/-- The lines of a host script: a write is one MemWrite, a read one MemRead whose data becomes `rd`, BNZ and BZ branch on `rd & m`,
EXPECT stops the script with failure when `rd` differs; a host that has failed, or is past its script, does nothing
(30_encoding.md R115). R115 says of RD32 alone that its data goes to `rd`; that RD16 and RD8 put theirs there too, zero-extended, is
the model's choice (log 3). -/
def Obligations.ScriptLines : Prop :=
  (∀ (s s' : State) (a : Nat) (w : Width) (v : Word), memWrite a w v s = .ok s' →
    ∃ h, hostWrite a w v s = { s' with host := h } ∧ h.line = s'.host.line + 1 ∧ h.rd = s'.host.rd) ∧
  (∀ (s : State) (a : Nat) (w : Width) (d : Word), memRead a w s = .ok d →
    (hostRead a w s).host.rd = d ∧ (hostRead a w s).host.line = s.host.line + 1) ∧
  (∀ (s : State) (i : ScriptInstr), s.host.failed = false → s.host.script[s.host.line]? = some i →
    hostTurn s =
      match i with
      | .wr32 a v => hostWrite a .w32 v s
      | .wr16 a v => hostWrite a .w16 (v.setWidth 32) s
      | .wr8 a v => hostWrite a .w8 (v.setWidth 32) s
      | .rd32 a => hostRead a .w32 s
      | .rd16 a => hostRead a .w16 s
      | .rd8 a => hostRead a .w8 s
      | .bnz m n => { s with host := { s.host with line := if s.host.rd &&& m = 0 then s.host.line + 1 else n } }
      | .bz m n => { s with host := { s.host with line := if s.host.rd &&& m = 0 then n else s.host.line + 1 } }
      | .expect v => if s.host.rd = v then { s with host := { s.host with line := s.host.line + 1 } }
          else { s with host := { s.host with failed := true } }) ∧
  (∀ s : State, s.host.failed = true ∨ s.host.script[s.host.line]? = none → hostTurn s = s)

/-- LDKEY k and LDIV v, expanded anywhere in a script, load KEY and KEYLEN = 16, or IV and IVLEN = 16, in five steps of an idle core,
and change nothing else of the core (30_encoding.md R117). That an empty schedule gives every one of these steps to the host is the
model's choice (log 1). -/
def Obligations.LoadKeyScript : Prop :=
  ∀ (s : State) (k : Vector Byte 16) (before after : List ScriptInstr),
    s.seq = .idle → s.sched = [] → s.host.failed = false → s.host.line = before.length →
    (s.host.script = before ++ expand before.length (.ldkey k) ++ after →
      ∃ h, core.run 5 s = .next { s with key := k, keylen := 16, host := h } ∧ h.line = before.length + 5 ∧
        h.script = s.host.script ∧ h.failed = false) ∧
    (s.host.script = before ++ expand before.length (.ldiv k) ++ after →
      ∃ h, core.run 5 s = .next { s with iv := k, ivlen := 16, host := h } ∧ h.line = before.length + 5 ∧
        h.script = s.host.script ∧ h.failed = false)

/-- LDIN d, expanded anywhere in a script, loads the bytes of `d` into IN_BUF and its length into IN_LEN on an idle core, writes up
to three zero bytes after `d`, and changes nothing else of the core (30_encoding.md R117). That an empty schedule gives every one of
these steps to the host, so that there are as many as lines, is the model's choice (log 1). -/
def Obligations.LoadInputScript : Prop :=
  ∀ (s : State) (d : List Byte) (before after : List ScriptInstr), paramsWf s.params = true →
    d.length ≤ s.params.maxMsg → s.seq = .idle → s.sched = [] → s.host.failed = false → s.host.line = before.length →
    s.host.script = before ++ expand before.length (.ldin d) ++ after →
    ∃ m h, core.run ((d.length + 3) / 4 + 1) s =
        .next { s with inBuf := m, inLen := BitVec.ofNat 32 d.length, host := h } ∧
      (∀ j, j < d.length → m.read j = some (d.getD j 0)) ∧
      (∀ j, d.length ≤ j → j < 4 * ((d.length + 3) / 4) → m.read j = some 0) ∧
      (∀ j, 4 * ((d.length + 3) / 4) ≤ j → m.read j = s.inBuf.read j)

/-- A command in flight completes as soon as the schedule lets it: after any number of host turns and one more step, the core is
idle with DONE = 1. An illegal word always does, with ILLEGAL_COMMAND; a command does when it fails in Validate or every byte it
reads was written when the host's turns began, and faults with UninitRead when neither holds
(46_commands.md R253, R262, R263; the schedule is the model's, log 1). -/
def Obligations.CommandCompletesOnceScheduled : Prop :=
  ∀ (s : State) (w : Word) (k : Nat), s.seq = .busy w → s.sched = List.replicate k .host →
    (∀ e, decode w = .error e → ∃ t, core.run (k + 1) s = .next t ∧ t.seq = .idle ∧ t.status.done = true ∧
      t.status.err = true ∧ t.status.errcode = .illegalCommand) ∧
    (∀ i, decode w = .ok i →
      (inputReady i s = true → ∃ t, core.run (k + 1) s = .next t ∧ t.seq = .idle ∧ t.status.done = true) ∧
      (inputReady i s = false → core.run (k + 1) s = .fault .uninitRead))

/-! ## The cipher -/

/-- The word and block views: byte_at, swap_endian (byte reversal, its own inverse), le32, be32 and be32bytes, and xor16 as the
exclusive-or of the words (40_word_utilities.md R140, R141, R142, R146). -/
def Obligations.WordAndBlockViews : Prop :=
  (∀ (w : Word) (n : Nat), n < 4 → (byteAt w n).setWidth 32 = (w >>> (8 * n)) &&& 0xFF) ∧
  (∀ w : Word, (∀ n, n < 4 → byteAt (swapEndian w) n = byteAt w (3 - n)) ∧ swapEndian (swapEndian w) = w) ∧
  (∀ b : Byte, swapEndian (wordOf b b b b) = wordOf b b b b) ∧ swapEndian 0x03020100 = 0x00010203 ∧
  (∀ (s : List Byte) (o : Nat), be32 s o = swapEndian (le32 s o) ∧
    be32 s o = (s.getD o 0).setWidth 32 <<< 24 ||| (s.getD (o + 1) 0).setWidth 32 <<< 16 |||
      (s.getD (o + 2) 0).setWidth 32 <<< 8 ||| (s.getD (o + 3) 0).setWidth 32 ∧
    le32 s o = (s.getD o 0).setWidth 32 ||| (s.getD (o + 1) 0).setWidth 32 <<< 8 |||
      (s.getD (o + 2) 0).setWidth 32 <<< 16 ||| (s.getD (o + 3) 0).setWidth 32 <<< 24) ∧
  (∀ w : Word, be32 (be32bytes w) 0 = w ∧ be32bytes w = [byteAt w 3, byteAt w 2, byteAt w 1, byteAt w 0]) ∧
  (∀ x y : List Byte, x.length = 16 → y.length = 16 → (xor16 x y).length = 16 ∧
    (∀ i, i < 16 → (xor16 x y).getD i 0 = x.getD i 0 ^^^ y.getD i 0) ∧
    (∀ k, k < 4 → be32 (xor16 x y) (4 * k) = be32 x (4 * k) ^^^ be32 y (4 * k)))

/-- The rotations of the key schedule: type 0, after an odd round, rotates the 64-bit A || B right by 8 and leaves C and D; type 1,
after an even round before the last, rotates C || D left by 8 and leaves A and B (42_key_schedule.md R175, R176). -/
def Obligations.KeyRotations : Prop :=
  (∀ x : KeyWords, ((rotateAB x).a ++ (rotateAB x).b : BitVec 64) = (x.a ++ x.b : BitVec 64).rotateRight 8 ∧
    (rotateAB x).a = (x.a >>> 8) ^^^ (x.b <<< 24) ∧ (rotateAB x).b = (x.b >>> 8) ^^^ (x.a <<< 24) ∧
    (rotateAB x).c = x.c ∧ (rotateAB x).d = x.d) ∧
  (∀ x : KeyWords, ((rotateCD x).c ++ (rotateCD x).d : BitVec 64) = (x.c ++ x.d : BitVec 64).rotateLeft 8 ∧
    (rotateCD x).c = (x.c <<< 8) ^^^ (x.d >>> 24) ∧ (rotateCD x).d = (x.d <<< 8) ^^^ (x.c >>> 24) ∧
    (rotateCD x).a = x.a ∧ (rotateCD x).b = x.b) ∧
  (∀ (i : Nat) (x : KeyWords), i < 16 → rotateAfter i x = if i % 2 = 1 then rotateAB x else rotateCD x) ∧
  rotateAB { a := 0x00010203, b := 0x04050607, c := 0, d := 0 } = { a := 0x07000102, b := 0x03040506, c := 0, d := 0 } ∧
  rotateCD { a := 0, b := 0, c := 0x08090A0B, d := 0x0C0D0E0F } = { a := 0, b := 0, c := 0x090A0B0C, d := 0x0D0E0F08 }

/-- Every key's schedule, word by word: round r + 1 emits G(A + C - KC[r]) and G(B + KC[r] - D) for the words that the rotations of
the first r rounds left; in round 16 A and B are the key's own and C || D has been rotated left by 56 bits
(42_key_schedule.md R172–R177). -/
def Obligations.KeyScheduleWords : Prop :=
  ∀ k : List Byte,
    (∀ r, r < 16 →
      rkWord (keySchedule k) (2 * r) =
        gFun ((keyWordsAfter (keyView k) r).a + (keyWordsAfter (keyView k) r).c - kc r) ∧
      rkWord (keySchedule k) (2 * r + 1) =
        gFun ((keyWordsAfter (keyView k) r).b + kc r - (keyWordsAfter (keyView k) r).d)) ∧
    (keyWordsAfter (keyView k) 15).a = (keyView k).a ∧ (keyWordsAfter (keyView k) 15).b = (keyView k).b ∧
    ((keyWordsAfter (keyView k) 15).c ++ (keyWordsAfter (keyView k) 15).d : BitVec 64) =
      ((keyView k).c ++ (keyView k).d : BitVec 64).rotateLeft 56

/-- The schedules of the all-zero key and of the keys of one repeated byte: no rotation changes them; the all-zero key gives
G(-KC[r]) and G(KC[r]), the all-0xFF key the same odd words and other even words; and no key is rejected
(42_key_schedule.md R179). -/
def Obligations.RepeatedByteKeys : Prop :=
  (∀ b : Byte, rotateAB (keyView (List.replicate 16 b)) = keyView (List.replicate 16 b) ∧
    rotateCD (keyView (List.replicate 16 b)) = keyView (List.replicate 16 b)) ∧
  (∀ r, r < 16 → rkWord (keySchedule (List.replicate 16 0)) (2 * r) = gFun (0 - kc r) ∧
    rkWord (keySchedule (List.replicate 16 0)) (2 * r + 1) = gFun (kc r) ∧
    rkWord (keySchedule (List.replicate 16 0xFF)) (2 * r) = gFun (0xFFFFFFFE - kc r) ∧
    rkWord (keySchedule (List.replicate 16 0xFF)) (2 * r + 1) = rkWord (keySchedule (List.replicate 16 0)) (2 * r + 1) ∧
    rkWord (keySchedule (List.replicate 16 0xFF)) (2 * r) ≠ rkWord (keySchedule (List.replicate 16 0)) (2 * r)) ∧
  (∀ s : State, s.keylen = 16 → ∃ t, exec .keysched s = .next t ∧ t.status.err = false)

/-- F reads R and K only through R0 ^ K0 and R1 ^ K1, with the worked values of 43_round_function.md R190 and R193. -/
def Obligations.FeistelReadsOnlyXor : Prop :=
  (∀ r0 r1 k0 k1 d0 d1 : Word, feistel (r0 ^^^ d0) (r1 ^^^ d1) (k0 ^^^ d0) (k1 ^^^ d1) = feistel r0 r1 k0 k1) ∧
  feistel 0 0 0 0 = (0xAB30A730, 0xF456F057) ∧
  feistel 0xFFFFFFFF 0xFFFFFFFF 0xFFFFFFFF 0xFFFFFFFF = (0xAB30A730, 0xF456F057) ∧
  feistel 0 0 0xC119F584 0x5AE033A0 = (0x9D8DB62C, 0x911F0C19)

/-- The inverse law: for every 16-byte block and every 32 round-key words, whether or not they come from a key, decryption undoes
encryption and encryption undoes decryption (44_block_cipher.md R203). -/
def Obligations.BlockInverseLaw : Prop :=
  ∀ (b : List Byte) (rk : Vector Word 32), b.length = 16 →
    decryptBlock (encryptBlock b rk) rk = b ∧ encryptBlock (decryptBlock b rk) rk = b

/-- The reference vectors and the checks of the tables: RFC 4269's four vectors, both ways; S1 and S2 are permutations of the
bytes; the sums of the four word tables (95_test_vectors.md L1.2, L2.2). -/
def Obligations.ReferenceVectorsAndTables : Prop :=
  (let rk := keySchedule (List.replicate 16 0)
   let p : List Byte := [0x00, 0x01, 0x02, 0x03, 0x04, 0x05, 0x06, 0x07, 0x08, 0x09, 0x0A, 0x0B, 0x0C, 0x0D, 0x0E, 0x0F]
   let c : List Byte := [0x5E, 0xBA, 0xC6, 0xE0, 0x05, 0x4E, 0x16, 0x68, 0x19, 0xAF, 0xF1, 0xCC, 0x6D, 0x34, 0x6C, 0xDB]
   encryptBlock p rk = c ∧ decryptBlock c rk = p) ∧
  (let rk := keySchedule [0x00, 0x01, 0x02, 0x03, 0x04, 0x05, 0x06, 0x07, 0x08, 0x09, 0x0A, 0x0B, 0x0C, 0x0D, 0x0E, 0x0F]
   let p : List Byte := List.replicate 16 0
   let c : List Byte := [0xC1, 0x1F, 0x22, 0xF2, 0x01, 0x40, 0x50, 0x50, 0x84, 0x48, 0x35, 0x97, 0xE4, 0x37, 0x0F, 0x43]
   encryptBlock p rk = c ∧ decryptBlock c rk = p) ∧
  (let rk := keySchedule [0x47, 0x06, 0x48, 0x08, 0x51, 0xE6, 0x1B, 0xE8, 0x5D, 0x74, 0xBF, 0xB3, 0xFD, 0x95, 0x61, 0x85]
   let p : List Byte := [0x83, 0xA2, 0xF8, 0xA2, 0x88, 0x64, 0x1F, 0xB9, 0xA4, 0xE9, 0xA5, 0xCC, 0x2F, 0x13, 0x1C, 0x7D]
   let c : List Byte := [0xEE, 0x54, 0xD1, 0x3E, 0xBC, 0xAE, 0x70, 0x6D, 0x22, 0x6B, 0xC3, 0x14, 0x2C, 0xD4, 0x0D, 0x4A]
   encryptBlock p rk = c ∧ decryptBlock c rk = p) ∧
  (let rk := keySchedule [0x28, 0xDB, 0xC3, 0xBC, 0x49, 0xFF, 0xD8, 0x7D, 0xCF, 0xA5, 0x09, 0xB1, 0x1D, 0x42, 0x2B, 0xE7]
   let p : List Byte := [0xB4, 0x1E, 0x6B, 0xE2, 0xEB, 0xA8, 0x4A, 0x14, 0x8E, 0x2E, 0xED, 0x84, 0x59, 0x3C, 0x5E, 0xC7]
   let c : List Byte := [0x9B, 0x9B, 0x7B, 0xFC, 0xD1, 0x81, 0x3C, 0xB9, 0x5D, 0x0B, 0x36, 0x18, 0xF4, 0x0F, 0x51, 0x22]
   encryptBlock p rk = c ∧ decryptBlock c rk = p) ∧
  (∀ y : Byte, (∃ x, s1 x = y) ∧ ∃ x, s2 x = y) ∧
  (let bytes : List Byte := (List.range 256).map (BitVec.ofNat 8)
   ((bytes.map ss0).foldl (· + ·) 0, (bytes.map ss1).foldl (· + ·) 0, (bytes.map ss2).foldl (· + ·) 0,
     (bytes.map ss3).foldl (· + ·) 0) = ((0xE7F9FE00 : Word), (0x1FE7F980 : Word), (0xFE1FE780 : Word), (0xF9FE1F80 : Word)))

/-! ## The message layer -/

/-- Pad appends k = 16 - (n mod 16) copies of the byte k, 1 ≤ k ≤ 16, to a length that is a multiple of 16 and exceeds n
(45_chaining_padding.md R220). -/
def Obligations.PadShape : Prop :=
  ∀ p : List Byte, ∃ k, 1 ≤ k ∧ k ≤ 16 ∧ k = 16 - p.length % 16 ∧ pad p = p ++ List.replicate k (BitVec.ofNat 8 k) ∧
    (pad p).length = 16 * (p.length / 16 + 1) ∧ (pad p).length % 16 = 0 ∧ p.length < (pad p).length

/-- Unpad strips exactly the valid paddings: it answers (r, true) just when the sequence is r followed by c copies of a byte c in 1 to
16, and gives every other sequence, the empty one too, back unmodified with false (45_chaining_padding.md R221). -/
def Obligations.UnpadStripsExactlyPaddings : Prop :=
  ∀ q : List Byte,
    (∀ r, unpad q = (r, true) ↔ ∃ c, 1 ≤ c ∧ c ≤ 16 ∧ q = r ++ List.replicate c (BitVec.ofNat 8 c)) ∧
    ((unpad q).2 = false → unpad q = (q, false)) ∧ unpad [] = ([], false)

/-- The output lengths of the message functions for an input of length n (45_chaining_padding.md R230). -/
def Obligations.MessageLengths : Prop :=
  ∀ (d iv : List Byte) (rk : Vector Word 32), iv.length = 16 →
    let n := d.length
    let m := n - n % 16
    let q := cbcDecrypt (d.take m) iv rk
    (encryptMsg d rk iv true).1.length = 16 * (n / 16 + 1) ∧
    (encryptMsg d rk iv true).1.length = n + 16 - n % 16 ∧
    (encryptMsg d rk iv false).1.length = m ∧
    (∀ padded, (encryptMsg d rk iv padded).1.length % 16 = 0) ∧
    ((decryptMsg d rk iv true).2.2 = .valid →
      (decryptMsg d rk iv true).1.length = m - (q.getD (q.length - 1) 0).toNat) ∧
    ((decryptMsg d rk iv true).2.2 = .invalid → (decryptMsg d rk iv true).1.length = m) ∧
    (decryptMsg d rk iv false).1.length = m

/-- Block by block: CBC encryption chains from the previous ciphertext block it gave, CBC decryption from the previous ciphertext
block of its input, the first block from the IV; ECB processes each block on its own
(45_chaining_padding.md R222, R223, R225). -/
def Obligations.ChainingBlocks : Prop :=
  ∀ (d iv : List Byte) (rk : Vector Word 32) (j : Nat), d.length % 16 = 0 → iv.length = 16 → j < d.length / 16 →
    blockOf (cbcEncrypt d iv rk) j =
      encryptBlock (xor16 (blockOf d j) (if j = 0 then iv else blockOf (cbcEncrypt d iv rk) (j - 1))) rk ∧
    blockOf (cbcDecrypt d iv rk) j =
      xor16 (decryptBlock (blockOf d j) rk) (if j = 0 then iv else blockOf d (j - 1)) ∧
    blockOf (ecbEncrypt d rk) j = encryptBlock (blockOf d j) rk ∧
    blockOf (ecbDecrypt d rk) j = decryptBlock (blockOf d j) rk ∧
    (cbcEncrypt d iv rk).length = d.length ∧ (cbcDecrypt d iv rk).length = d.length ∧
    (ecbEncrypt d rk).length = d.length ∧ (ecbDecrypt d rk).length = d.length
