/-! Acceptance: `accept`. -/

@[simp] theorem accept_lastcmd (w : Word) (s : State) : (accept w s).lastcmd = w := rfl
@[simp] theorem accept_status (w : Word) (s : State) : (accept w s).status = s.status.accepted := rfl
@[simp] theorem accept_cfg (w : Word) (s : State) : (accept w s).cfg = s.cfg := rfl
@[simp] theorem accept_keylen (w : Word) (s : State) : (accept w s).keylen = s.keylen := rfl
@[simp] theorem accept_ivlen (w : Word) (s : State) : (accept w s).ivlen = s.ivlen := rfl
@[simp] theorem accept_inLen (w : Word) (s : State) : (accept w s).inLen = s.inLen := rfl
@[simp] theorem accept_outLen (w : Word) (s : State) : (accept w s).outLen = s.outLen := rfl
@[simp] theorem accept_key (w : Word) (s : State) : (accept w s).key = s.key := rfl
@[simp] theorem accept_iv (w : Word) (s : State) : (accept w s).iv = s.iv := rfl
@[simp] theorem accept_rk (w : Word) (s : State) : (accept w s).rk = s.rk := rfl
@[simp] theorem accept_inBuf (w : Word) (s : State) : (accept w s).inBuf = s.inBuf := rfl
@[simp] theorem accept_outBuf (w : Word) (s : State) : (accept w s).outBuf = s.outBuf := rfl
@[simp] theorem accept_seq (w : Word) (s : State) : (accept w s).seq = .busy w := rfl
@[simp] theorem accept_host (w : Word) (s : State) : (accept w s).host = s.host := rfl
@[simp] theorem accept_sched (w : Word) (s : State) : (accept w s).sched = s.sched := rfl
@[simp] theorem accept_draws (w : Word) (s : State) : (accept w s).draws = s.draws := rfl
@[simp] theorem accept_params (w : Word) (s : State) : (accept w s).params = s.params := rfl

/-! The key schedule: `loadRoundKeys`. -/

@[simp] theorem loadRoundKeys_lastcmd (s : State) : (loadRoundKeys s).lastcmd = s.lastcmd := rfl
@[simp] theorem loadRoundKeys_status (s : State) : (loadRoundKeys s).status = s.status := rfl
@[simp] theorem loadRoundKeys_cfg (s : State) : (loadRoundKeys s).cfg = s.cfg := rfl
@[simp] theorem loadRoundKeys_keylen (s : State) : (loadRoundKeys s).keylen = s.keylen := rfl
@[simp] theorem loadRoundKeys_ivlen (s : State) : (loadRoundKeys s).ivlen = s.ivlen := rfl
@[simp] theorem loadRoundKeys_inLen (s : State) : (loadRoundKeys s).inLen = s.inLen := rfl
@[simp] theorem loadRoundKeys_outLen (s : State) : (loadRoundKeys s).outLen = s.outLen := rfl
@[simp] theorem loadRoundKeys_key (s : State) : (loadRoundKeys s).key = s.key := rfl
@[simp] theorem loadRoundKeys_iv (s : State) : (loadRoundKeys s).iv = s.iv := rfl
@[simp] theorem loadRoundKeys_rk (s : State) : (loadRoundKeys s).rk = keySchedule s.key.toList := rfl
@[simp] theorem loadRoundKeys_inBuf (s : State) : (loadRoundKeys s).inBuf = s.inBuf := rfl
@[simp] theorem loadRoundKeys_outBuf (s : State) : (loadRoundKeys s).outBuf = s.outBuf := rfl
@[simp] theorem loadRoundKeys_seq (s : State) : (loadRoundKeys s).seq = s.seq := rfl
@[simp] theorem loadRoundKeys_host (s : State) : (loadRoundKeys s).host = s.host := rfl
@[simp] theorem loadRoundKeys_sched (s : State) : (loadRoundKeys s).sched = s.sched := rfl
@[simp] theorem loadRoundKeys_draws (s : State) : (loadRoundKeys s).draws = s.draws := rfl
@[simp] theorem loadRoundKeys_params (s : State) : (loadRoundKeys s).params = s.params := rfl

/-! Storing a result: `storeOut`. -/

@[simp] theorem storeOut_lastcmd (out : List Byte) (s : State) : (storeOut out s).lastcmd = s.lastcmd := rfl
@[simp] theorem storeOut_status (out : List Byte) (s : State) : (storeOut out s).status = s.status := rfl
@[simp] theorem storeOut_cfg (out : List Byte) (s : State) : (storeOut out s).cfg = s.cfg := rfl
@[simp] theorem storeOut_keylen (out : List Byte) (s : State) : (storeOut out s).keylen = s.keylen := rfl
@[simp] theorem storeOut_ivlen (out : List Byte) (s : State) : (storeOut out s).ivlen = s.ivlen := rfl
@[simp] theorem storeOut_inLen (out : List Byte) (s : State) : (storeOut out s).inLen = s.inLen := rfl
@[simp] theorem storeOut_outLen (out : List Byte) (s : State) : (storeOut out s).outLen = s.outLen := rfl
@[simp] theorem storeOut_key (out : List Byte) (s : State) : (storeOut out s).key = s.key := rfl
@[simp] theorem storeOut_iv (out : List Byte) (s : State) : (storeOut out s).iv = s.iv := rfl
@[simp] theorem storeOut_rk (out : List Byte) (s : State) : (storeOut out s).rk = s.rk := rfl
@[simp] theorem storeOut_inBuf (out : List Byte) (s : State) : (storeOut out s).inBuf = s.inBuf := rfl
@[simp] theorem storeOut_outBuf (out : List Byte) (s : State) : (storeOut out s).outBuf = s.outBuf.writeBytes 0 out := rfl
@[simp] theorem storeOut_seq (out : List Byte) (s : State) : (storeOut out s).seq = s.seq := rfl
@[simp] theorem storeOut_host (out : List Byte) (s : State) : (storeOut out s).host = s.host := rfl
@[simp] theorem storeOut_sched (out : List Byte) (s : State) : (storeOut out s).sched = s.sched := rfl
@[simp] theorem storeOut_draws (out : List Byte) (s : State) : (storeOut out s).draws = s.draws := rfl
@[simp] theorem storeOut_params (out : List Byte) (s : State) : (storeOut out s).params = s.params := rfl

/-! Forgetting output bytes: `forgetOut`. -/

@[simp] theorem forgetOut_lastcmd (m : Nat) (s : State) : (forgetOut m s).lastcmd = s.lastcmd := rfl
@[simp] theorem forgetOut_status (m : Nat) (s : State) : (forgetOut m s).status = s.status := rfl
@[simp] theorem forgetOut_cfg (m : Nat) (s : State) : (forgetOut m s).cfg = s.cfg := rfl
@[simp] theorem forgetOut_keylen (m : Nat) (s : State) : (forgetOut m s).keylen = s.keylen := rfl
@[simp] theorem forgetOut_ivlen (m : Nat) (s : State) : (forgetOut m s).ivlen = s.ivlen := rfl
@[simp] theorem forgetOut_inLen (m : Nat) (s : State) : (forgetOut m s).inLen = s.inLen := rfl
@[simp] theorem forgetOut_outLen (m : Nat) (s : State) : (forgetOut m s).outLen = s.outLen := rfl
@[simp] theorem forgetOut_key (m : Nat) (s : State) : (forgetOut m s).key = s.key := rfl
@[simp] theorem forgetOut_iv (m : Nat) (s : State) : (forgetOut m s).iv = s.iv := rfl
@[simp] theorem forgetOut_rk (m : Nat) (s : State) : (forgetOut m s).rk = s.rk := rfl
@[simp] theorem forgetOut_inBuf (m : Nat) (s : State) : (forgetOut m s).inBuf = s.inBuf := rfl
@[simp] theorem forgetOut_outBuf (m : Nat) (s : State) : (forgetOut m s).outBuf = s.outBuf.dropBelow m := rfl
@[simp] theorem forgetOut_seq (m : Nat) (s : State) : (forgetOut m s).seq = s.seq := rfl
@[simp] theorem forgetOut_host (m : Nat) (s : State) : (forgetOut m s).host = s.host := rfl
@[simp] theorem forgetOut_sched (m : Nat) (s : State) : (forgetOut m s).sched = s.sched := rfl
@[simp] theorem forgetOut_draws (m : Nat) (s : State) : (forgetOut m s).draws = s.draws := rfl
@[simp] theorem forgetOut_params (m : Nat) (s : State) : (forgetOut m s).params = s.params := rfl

--------------------------------------------------

EXERCISE DIRECTIONS: Here the job is to set down exactly the lines of the material above that fall between the one with "idle with DONE" and the one with "(46_commands.md R253, R262, R263;", inclusive, and nothing beyond them.

SOLVED PROBLEM:
idle with DONE = 1. An illegal word always does, with ILLEGAL_COMMAND; a command does when it fails in Validate or every byte it
reads was written when the host's turns began, and faults with UninitRead when neither holds
(46_commands.md R253, R262, R263; the schedule is the model's, log 1). -/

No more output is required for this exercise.